■ Data listing ■

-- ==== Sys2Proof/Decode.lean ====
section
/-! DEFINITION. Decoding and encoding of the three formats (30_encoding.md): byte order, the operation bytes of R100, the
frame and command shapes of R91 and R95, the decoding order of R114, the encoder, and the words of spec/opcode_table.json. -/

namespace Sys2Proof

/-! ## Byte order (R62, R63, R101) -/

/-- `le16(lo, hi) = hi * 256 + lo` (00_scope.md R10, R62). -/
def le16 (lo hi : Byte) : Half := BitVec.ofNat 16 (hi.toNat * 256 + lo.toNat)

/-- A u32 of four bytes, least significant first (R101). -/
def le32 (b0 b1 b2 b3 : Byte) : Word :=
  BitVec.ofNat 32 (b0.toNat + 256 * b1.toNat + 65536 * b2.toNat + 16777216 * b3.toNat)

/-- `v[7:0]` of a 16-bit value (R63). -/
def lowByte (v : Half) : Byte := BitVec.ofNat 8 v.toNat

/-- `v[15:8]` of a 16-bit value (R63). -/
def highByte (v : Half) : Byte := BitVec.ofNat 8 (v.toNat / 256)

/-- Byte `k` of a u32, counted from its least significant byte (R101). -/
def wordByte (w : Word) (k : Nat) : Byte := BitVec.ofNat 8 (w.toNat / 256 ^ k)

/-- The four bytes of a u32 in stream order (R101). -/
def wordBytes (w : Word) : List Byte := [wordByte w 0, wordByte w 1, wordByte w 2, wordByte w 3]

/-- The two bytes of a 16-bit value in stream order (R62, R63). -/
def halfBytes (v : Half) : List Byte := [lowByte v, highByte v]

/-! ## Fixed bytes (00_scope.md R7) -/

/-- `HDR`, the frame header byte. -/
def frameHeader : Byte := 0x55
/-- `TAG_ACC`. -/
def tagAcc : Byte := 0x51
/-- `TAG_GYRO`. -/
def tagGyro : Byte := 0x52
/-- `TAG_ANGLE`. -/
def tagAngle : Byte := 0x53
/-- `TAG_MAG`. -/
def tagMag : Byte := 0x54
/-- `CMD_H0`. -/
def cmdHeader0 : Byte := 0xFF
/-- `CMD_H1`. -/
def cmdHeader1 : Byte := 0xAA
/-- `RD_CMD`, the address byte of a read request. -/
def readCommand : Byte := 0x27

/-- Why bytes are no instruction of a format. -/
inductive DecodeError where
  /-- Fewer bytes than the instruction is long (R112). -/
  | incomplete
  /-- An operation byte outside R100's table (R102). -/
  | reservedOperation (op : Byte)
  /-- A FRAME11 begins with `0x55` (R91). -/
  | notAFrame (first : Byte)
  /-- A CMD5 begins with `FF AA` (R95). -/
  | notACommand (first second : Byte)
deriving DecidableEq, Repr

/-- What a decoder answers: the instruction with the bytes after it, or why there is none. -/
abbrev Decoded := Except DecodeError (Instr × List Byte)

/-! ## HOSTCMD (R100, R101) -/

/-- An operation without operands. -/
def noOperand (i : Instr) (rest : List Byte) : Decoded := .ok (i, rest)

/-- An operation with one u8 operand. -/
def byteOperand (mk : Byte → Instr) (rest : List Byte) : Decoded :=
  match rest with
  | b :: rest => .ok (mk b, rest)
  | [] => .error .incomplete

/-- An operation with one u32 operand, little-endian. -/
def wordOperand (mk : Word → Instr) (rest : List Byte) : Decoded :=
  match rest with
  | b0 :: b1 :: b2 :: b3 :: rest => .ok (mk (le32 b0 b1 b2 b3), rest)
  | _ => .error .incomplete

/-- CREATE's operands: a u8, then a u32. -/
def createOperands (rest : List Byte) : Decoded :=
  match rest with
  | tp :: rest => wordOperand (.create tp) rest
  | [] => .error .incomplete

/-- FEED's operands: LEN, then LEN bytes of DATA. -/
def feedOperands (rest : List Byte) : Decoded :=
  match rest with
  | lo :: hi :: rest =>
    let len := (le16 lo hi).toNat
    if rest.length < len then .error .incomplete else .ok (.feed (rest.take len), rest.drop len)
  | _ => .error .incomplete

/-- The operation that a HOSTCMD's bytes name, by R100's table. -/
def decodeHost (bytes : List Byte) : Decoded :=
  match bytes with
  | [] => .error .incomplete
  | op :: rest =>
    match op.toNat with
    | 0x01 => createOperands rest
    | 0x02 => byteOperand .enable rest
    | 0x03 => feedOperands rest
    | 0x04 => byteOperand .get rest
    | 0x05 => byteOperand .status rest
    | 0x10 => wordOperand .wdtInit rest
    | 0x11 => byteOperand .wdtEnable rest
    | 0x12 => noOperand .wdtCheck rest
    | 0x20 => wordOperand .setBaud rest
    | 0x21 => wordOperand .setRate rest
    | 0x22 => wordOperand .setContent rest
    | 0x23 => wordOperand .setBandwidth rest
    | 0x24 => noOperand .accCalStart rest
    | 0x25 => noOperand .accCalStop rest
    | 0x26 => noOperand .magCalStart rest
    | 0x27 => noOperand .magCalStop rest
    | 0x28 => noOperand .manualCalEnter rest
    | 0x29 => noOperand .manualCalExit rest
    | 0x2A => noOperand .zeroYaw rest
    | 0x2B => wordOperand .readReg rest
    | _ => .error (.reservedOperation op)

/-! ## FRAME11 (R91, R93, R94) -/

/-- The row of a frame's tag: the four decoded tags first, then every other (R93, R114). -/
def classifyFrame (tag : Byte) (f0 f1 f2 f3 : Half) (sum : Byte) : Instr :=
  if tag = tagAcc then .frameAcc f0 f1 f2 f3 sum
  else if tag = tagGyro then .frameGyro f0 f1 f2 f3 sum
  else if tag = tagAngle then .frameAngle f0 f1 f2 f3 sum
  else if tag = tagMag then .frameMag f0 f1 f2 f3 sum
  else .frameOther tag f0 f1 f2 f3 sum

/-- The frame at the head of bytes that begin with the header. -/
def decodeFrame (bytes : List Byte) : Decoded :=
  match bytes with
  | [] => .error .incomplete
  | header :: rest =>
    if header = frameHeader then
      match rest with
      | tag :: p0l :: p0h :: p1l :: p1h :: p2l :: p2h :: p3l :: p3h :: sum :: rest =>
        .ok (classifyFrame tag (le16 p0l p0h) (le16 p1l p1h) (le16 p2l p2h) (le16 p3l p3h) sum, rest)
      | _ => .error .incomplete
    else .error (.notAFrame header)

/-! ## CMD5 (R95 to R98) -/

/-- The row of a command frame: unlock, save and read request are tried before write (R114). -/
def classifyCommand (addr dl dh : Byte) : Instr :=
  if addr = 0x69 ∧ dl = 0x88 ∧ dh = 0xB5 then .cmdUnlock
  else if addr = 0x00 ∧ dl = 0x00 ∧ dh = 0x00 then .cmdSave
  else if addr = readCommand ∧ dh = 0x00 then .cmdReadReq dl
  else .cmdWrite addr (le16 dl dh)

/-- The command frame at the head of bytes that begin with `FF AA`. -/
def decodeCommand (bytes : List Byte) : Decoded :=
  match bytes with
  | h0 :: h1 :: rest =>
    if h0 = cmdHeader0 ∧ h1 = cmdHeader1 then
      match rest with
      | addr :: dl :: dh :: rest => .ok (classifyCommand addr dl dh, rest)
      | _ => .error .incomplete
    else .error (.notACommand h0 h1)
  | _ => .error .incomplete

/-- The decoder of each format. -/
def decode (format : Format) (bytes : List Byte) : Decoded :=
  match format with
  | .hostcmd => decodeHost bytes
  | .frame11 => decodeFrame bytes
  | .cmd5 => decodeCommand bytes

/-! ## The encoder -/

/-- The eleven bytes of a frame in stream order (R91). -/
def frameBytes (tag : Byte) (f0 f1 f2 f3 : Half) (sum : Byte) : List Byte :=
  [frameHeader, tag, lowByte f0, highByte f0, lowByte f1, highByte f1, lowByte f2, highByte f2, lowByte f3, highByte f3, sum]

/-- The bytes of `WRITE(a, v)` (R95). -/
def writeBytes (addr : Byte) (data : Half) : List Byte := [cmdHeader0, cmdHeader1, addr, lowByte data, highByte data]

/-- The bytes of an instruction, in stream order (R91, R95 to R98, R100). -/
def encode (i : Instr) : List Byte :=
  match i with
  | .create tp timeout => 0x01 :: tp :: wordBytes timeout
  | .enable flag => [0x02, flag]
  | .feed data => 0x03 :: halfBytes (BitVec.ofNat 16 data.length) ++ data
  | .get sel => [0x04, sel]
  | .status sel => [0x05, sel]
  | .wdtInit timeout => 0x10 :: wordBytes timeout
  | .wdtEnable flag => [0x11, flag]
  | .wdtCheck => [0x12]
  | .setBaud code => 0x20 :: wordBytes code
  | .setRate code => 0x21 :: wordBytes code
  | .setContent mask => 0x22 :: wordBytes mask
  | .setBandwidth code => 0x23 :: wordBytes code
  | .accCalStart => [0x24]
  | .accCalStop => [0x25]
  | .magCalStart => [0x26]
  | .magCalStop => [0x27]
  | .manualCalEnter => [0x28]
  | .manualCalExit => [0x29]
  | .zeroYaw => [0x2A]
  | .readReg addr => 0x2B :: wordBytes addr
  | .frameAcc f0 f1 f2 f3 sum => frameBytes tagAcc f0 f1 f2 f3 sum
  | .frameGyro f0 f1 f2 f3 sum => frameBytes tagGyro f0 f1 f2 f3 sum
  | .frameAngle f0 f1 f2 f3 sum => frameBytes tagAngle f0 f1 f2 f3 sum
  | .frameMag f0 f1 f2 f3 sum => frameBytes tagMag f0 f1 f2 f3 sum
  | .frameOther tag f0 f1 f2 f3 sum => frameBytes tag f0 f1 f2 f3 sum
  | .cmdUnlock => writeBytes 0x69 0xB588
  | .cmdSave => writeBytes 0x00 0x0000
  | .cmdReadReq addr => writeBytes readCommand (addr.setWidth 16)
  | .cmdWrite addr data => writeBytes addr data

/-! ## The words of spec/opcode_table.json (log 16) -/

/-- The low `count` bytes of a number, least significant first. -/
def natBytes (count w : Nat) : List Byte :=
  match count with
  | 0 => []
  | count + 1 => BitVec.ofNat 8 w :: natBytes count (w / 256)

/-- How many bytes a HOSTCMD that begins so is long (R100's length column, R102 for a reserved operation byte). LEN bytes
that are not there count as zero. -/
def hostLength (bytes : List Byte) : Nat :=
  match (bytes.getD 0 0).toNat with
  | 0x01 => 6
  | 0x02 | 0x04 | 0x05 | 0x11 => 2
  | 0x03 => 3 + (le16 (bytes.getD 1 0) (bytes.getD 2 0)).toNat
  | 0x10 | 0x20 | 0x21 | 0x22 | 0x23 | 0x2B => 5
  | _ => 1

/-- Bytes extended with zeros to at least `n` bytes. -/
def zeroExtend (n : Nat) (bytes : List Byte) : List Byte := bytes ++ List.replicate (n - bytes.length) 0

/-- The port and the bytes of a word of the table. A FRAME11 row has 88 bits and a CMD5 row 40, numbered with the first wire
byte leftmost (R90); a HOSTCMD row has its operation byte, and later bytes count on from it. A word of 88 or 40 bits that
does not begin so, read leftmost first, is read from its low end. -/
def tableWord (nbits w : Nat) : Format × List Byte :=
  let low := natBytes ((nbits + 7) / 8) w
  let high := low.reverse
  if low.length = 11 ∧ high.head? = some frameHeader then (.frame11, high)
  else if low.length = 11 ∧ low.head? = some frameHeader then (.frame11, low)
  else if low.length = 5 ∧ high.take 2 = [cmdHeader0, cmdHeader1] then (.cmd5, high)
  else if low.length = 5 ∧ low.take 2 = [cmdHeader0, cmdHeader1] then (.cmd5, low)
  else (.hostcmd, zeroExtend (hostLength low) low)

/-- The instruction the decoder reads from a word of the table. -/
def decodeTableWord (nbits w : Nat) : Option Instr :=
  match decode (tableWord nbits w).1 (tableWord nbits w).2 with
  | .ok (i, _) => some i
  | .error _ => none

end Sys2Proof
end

■ Problem details ■
Show me every line of the entries above that holds "timeout".

■ Solution for this exercise ■
  | .create tp timeout => 0x01 :: tp :: wordBytes timeout
  | .wdtInit timeout => 0x10 :: wordBytes timeout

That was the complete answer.